In the last three decades, there have been lots of studies conducted by researchers in the field of musculoskeletal ultrasonography with the purpose of assessing behavior and morphometric parameters of muscle in clinical programs10,11. Ultrasonography is a suitable noninvasive method for achieving dynamic and real time images of body structures, such as connective tissue, muscle and blood flow parameters12. Quantification of the mechanical properties of tissues is another ability of ultrasonography devices.

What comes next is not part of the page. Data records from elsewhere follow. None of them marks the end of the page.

-- ==== Sys2Proof/Certificates/Slice0/Obligations.lean ====
section
/-! DEFINITION. The statements for the provers: what a step of the machine is, the laws that every step
keeps, and for every row of the opcode table where it completes, what it leaves and what it leaves alone. -/

open Sys2Proof Sys2Proof.Machine

/-! ### The machine -/

/-- Steps are taken from the front of the queue: a step runs the command at the front on the state with the
queue's rest. -/
def Obligations.StepRunsTheFrontCommand : Prop :=
  ∀ (s : State) (c : Instr) (rest : List Instr),
    step { s with pending := c :: rest } = exec c { s with pending := rest }

/-- With no step offered the part does what is due at its tick, and with nothing due it goes on to the next
tick; in Sleep the reference is stopped and nothing changes (assumption 5; R7, R8, R15, R180). -/
def Obligations.EmptyQueueRunsTheDueStepOrOneTick : Prop :=
  ∀ s : State, s.pending = [] →
    (∀ i, dueStep s = some i → step s = exec i s) ∧
    (dueStep s = none → s.pru.power = .sleep → step s = .next s) ∧
    (dueStep s = none → s.pru.power ≠ .sleep → ∃ t, step s = .next t ∧
      t.time = s.time + 1 ∧ t.prescaler = s.prescaler + 1 ∧
      (∀ i : Fin 2, t.gen.outputs[i] = tickOutput s.gen.outputs[i]) ∧
      (∀ p : Fin 4, t.pfe.pods[p] = { s.pfe.pods[p] with inserted := false }) ∧
      ChangesOnly [.time, .prescaler, .genOutputs, .pods, .idleStart] s t)

/-- The laws hold of the machine right after reset. -/
def Obligations.ResetStateKeepsTheLaws : Prop :=
  memWf State.reset.dram = true ∧ PlanLaw State.reset ∧ EngineLaw State.reset ∧ HoldLaw State.reset ∧
    QueueLaw State.reset

/-- The DRAM stays in its canonical form through every step. -/
def Obligations.EveryStepKeepsTheMemoryForm : Prop :=
  ∀ s t : State, memWf s.dram = true → step s = .next t → memWf t.dram = true

/-- Every step keeps the memory plan in order: regions inside the DRAM with room for both frame buffers,
every planned span in its region, and no block planned twice (R45, R46, R50). -/
def Obligations.EveryStepKeepsThePlanLaw : Prop :=
  ∀ s t : State, PlanLaw s → step s = .next t → PlanLaw t

/-- Every step keeps the Capture Engine's law: Idle exactly without a current segment, and a segment Filling
exactly while it is the current one (R31). -/
def Obligations.EveryStepKeepsTheEngineLaw : Prop :=
  ∀ s t : State, EngineLaw s → step s = .next t → EngineLaw t

/-- Every step keeps hold counts true: a segment's hold count is the number of renders and readouts that
hold it (R55, R56). -/
def Obligations.EveryStepKeepsTheHoldLaw : Prop :=
  ∀ s t : State, HoldLaw s → step s = .next t → HoldLaw t

/-- Every step keeps the bounds of the queues: 8 commands, 512 records, 16 staged samples, 16 history
entries, 32 symbols a lane, 17 stamps of the merge horizon (R20, R24, R83, R116, R121, R163). -/
def Obligations.EveryStepKeepsTheQueueBounds : Prop :=
  ∀ s t : State, QueueLaw s → step s = .next t → QueueLaw t

/-- While a capture or a redecode runs, no step but a power-on or pin reset changes the acquisition, pod,
region, segment plan, term, stage, counter, lane or field table (R168: the acquisition-locked tables). -/
def Obligations.CaptureTablesAreLocked : Prop :=
  ∀ (i : Instr) (s t : State), (s.ce.engine ≠ .idle ∨ s.redecode ≠ none) →
    (∀ d, i ≠ .powerOnReset d ∧ i ≠ .pinReset d) → exec i s = .next t →
    ∀ p ∈ [Part.acqTable, .podTable, .regions, .plan, .tsTables, .laneTable, .fieldMap], p.same s t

Due to the importance of detection of changes in the viscoelastic features of tissue and correlation between structure and function of muscles, it seems that the use of this device is effective13,14. Objective information and real time images from target tissues can help us to increase accuracy of diagnostic decision making, clinical examination and therapeutic intervention selections15.

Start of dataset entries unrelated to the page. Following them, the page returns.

/-! ### `placeHold` -/

@[simp] theorem placeHold_pending (n : Fin 32) : (placeHold n s).pending = s.pending := rfl
@[simp] theorem placeHold_time (n : Fin 32) : (placeHold n s).time = s.time := rfl
@[simp] theorem placeHold_prescaler (n : Fin 32) : (placeHold n s).prescaler = s.prescaler := rfl
@[simp] theorem placeHold_pfe (n : Fin 32) : (placeHold n s).pfe = s.pfe := rfl
@[simp] theorem placeHold_gen (n : Fin 32) : (placeHold n s).gen = s.gen := rfl
@[simp] theorem placeHold_ce (n : Fin 32) : (placeHold n s).ce = s.ce := rfl
@[simp] theorem placeHold_plan (n : Fin 32) : (placeHold n s).plan = s.plan := rfl
@[simp] theorem placeHold_segments (n : Fin 32) :
    (placeHold n s).segments = s.segments.set n { s.segments[n] with holdCount := s.segments[n].holdCount + 1 } := rfl
@[simp] theorem placeHold_ts (n : Fin 32) : (placeHold n s).ts = s.ts := rfl
@[simp] theorem placeHold_laneTable (n : Fin 32) : (placeHold n s).laneTable = s.laneTable := rfl
@[simp] theorem placeHold_lanes (n : Fin 32) : (placeHold n s).lanes = s.lanes := rfl
@[simp] theorem placeHold_fieldMap (n : Fin 32) : (placeHold n s).fieldMap = s.fieldMap := rfl
@[simp] theorem placeHold_sm (n : Fin 32) : (placeHold n s).sm = s.sm := rfl
@[simp] theorem placeHold_redecode (n : Fin 32) : (placeHold n s).redecode = s.redecode := rfl
@[simp] theorem placeHold_mp (n : Fin 32) : (placeHold n s).mp = s.mp := rfl
@[simp] theorem placeHold_dram (n : Fin 32) : (placeHold n s).dram = s.dram := rfl
@[simp] theorem placeHold_re (n : Fin 32) : (placeHold n s).re = s.re := rfl
@[simp] theorem placeHold_su (n : Fin 32) : (placeHold n s).su = s.su := rfl
@[simp] theorem placeHold_lp (n : Fin 32) : (placeHold n s).lp = s.lp := rfl
@[simp] theorem placeHold_pru (n : Fin 32) : (placeHold n s).pru = s.pru := rfl
@[simp] theorem placeHold_noticesSent (n : Fin 32) : (placeHold n s).noticesSent = s.noticesSent := rfl

/-! ### `releaseHold` -/

@[simp] theorem releaseHold_pending (n : Fin 32) : (releaseHold n s).pending = s.pending := rfl
@[simp] theorem releaseHold_time (n : Fin 32) : (releaseHold n s).time = s.time := rfl
@[simp] theorem releaseHold_prescaler (n : Fin 32) : (releaseHold n s).prescaler = s.prescaler := rfl
@[simp] theorem releaseHold_pfe (n : Fin 32) : (releaseHold n s).pfe = s.pfe := rfl
@[simp] theorem releaseHold_gen (n : Fin 32) : (releaseHold n s).gen = s.gen := rfl
@[simp] theorem releaseHold_ce (n : Fin 32) : (releaseHold n s).ce = s.ce := rfl
@[simp] theorem releaseHold_plan (n : Fin 32) : (releaseHold n s).plan = s.plan := rfl
@[simp] theorem releaseHold_segments (n : Fin 32) :
    (releaseHold n s).segments = s.segments.set n { s.segments[n] with holdCount := s.segments[n].holdCount - 1 } := rfl
@[simp] theorem releaseHold_ts (n : Fin 32) : (releaseHold n s).ts = s.ts := rfl
@[simp] theorem releaseHold_laneTable (n : Fin 32) : (releaseHold n s).laneTable = s.laneTable := rfl
@[simp] theorem releaseHold_lanes (n : Fin 32) : (releaseHold n s).lanes = s.lanes := rfl
@[simp] theorem releaseHold_fieldMap (n : Fin 32) : (releaseHold n s).fieldMap = s.fieldMap := rfl
@[simp] theorem releaseHold_sm (n : Fin 32) : (releaseHold n s).sm = s.sm := rfl
@[simp] theorem releaseHold_redecode (n : Fin 32) : (releaseHold n s).redecode = s.redecode := rfl
@[simp] theorem releaseHold_mp (n : Fin 32) : (releaseHold n s).mp = s.mp := rfl
@[simp] theorem releaseHold_dram (n : Fin 32) : (releaseHold n s).dram = s.dram := rfl
@[simp] theorem releaseHold_re (n : Fin 32) : (releaseHold n s).re = s.re := rfl
@[simp] theorem releaseHold_su (n : Fin 32) : (releaseHold n s).su = s.su := rfl
@[simp] theorem releaseHold_lp (n : Fin 32) : (releaseHold n s).lp = s.lp := rfl
@[simp] theorem releaseHold_pru (n : Fin 32) : (releaseHold n s).pru = s.pru := rfl
@[simp] theorem releaseHold_noticesSent (n : Fin 32) : (releaseHold n s).noticesSent = s.noticesSent := rfl

/-! ### `modifyLane` -/

@[simp] theorem modifyLane_pending (l : Fin 4) (f : Lane → Lane) :
    (modifyLane l f s).pending = s.pending := rfl
@[simp] theorem modifyLane_time (l : Fin 4) (f : Lane → Lane) : (modifyLane l f s).time = s.time := rfl
@[simp] theorem modifyLane_prescaler (l : Fin 4) (f : Lane → Lane) :
    (modifyLane l f s).prescaler = s.prescaler := rfl
@[simp] theorem modifyLane_pfe (l : Fin 4) (f : Lane → Lane) : (modifyLane l f s).pfe = s.pfe := rfl
@[simp] theorem modifyLane_gen (l : Fin 4) (f : Lane → Lane) : (modifyLane l f s).gen = s.gen := rfl
@[simp] theorem modifyLane_ce (l : Fin 4) (f : Lane → Lane) : (modifyLane l f s).ce = s.ce := rfl
@[simp] theorem modifyLane_plan (l : Fin 4) (f : Lane → Lane) : (modifyLane l f s).plan = s.plan := rfl
@[simp] theorem modifyLane_segments (l : Fin 4) (f : Lane → Lane) :
    (modifyLane l f s).segments = s.segments := rfl
@[simp] theorem modifyLane_ts (l : Fin 4) (f : Lane → Lane) : (modifyLane l f s).ts = s.ts := rfl
@[simp] theorem modifyLane_laneTable (l : Fin 4) (f : Lane → Lane) :
    (modifyLane l f s).laneTable = s.laneTable := rfl
@[simp] theorem modifyLane_lanes (l : Fin 4) (f : Lane → Lane) :
    (modifyLane l f s).lanes = s.lanes.set l (f s.lanes[l]) := rfl
@[simp] theorem modifyLane_fieldMap (l : Fin 4) (f : Lane → Lane) :
    (modifyLane l f s).fieldMap = s.fieldMap := rfl
@[simp] theorem modifyLane_sm (l : Fin 4) (f : Lane → Lane) : (modifyLane l f s).sm = s.sm := rfl
@[simp] theorem modifyLane_redecode (l : Fin 4) (f : Lane → Lane) :
    (modifyLane l f s).redecode = s.redecode := rfl
@[simp] theorem modifyLane_mp (l : Fin 4) (f : Lane → Lane) : (modifyLane l f s).mp = s.mp := rfl
@[simp] theorem modifyLane_dram (l : Fin 4) (f : Lane → Lane) : (modifyLane l f s).dram = s.dram := rfl
@[simp] theorem modifyLane_re (l : Fin 4) (f : Lane → Lane) : (modifyLane l f s).re = s.re := rfl
@[simp] theorem modifyLane_su (l : Fin 4) (f : Lane → Lane) : (modifyLane l f s).su = s.su := rfl
@[simp] theorem modifyLane_lp (l : Fin 4) (f : Lane → Lane) : (modifyLane l f s).lp = s.lp := rfl
@[simp] theorem modifyLane_pru (l : Fin 4) (f : Lane → Lane) : (modifyLane l f s).pru = s.pru := rfl
@[simp] theorem modifyLane_noticesSent (l : Fin 4) (f : Lane → Lane) :
    (modifyLane l f s).noticesSent = s.noticesSent := rfl

/-! ### `putReply` -/

@[simp] theorem putReply_pending (tag : Byte) (b : ReplyBody) :
    (putReply tag b s).pending = s.pending := rfl
@[simp] theorem putReply_time (tag : Byte) (b : ReplyBody) : (putReply tag b s).time = s.time := rfl
@[simp] theorem putReply_prescaler (tag : Byte) (b : ReplyBody) :
    (putReply tag b s).prescaler = s.prescaler := rfl
@[simp] theorem putReply_pfe (tag : Byte) (b : ReplyBody) : (putReply tag b s).pfe = s.pfe := rfl
@[simp] theorem putReply_gen (tag : Byte) (b : ReplyBody) : (putReply tag b s).gen = s.gen := rfl
@[simp] theorem putReply_ce (tag : Byte) (b : ReplyBody) : (putReply tag b s).ce = s.ce := rfl
@[simp] theorem putReply_plan (tag : Byte) (b : ReplyBody) : (putReply tag b s).plan = s.plan := rfl
@[simp] theorem putReply_segments (tag : Byte) (b : ReplyBody) :
    (putReply tag b s).segments = s.segments := rfl
@[simp] theorem putReply_ts (tag : Byte) (b : ReplyBody) : (putReply tag b s).ts = s.ts := rfl
@[simp] theorem putReply_laneTable (tag : Byte) (b : ReplyBody) :
    (putReply tag b s).laneTable = s.laneTable := rfl
@[simp] theorem putReply_lanes (tag : Byte) (b : ReplyBody) : (putReply tag b s).lanes = s.lanes := rfl
@[simp] theorem putReply_fieldMap (tag : Byte) (b : ReplyBody) :
    (putReply tag b s).fieldMap = s.fieldMap := rfl
@[simp] theorem putReply_sm (tag : Byte) (b : ReplyBody) : (putReply tag b s).sm = s.sm := rfl
@[simp] theorem putReply_redecode (tag : Byte) (b : ReplyBody) :
    (putReply tag b s).redecode = s.redecode := rfl
@[simp] theorem putReply_mp (tag : Byte) (b : ReplyBody) : (putReply tag b s).mp = s.mp := rfl
@[simp] theorem putReply_dram (tag : Byte) (b : ReplyBody) : (putReply tag b s).dram = s.dram := rfl
@[simp] theorem putReply_re (tag : Byte) (b : ReplyBody) : (putReply tag b s).re = s.re := rfl
@[simp] theorem putReply_su (tag : Byte) (b : ReplyBody) : (putReply tag b s).su = s.su := rfl
@[simp] theorem putReply_lp (tag : Byte) (b : ReplyBody) :
    (putReply tag b s).lp = { s.lp with slot := some { tag := tag, body := b } } := rfl
@[simp] theorem putReply_pru (tag : Byte) (b : ReplyBody) : (putReply tag b s).pru = s.pru := rfl
@[simp] theorem putReply_noticesSent (tag : Byte) (b : ReplyBody) :
    (putReply tag b s).noticesSent = s.noticesSent := rfl

/-! ### `startCell` -/

@[simp] theorem startCell_pending (c : UpCell) : (startCell c s).pending = s.pending := rfl
@[simp] theorem startCell_time (c : UpCell) : (startCell c s).time = s.time := rfl
@[simp] theorem startCell_prescaler (c : UpCell) : (startCell c s).prescaler = s.prescaler := rfl
@[simp] theorem startCell_pfe (c : UpCell) : (startCell c s).pfe = s.pfe := rfl
@[simp] theorem startCell_gen (c : UpCell) : (startCell c s).gen = s.gen := rfl
@[simp] theorem startCell_ce (c : UpCell) : (startCell c s).ce = s.ce := rfl
@[simp] theorem startCell_plan (c : UpCell) : (startCell c s).plan = s.plan := rfl
@[simp] theorem startCell_segments (c : UpCell) : (startCell c s).segments = s.segments := rfl
@[simp] theorem startCell_ts (c : UpCell) : (startCell c s).ts = s.ts := rfl
@[simp] theorem startCell_laneTable (c : UpCell) : (startCell c s).laneTable = s.laneTable := rfl
@[simp] theorem startCell_lanes (c : UpCell) : (startCell c s).lanes = s.lanes := rfl
@[simp] theorem startCell_fieldMap (c : UpCell) : (startCell c s).fieldMap = s.fieldMap := rfl
@[simp] theorem startCell_sm (c : UpCell) : (startCell c s).sm = s.sm := rfl
@[simp] theorem startCell_redecode (c : UpCell) : (startCell c s).redecode = s.redecode := rfl
@[simp] theorem startCell_mp (c : UpCell) : (startCell c s).mp = s.mp := rfl
@[simp] theorem startCell_dram (c : UpCell) : (startCell c s).dram = s.dram := rfl
@[simp] theorem startCell_re (c : UpCell) : (startCell c s).re = s.re := rfl
@[simp] theorem startCell_su (c : UpCell) : (startCell c s).su = s.su := rfl
@[simp] theorem startCell_lp (c : UpCell) : (startCell c s).lp = { s.lp with sending := some c } := rfl
@[simp] theorem startCell_pru (c : UpCell) : (startCell c s).pru = s.pru := rfl
@[simp] theorem startCell_noticesSent (c : UpCell) : (startCell c s).noticesSent = s.noticesSent := rfl

/-! ### `cellSent` -/

@[simp] theorem cellSent_pending : (cellSent s).pending = s.pending := rfl
@[simp] theorem cellSent_time : (cellSent s).time = s.time := rfl
@[simp] theorem cellSent_prescaler : (cellSent s).prescaler = s.prescaler := rfl
@[simp] theorem cellSent_pfe : (cellSent s).pfe = s.pfe := rfl
@[simp] theorem cellSent_gen : (cellSent s).gen = s.gen := rfl
@[simp] theorem cellSent_ce : (cellSent s).ce = s.ce := rfl
@[simp] theorem cellSent_plan : (cellSent s).plan = s.plan := rfl
@[simp] theorem cellSent_segments : (cellSent s).segments = s.segments := rfl
@[simp] theorem cellSent_ts : (cellSent s).ts = s.ts := rfl
@[simp] theorem cellSent_laneTable : (cellSent s).laneTable = s.laneTable := rfl
@[simp] theorem cellSent_lanes : (cellSent s).lanes = s.lanes := rfl
@[simp] theorem cellSent_fieldMap : (cellSent s).fieldMap = s.fieldMap := rfl
@[simp] theorem cellSent_sm : (cellSent s).sm = s.sm := rfl
@[simp] theorem cellSent_redecode : (cellSent s).redecode = s.redecode := rfl
@[simp] theorem cellSent_mp : (cellSent s).mp = s.mp := rfl
@[simp] theorem cellSent_dram : (cellSent s).dram = s.dram := rfl
@[simp] theorem cellSent_re : (cellSent s).re = s.re := rfl
@[simp] theorem cellSent_su : (cellSent s).su = s.su := rfl
@[simp] theorem cellSent_lp : (cellSent s).lp = { s.lp with sending := none } := rfl
@[simp] theorem cellSent_pru : (cellSent s).pru = s.pru := rfl
@[simp] theorem cellSent_noticesSent : (cellSent s).noticesSent = s.noticesSent := rfl

/-! ### `enterRun` -/

@[simp] theorem enterRun_pending : (enterRun s).pending = s.pending := rfl
@[simp] theorem enterRun_time : (enterRun s).time = s.time := rfl
@[simp] theorem enterRun_prescaler : (enterRun s).prescaler = s.prescaler := rfl
@[simp] theorem enterRun_pfe : (enterRun s).pfe = s.pfe := rfl
@[simp] theorem enterRun_gen : (enterRun s).gen = s.gen := rfl
@[simp] theorem enterRun_ce : (enterRun s).ce = s.ce := rfl
@[simp] theorem enterRun_plan : (enterRun s).plan = s.plan := rfl
@[simp] theorem enterRun_segments : (enterRun s).segments = s.segments := rfl
@[simp] theorem enterRun_ts : (enterRun s).ts = s.ts := rfl
@[simp] theorem enterRun_laneTable : (enterRun s).laneTable = s.laneTable := rfl
@[simp] theorem enterRun_lanes : (enterRun s).lanes = s.lanes := rfl
@[simp] theorem enterRun_fieldMap : (enterRun s).fieldMap = s.fieldMap := rfl
@[simp] theorem enterRun_sm : (enterRun s).sm = s.sm := rfl
@[simp] theorem enterRun_redecode : (enterRun s).redecode = s.redecode := rfl
@[simp] theorem enterRun_mp : (enterRun s).mp = s.mp := rfl
@[simp] theorem enterRun_dram : (enterRun s).dram = s.dram := rfl
@[simp] theorem enterRun_re : (enterRun s).re = s.re := rfl
@[simp] theorem enterRun_su : (enterRun s).su = s.su := rfl
@[simp] theorem enterRun_lp : (enterRun s).lp = s.lp := rfl
@[simp] theorem enterRun_pru : (enterRun s).pru = { s.pru with power := .run, idleStart := s.time } := rfl
@[simp] theorem enterRun_noticesSent : (enterRun s).noticesSent = s.noticesSent := rfl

According to high incidence of shoulder and neck pain that could be the consequence of changes in blood flow or muscle stiffness and considering no published paper in this area was found, the purpose of the present study is to assess intra rater reliability of ultrasonographic features of upper trapezius, including muscle thickness, elasticity and circulation in healthy females.

Methods and materials

Subjects

Students and staff of School of Rehabilitation who had no history of pain or direct trauma in neck and shoulder regions were invited to participate in this study. Twelve healthy females aged between 19 and 38 (mean ± SD: 28.33± 5.05) with right dominant hand were included in the present study. The protocol and goals of the study which was approved by Ethics committee of Tehran University of Medical Sciences, were explained to participants who signed the consent form. Current study meets the ethical standards of Muscles, Ligaments and Tendons Journal16.

Ultrasonography

In order to obtain homogenous images from all subjects, the same spot of upper trapezius has been marked. Initially, spinous process of 7th cervical vertebra (C7) and acromion process of right scapula were determined by palpation and then were marked. Afterwards, the distance between these two points was measured and the midpoint of this distance was marked on subjects’ skin. After preparation of subjects, ultrasonography was performed. This producer was classified in 3 steps: 1) Gray-scale or B mode imaging, 2) Ultrasound elastography, 3) Color Doppler imaging.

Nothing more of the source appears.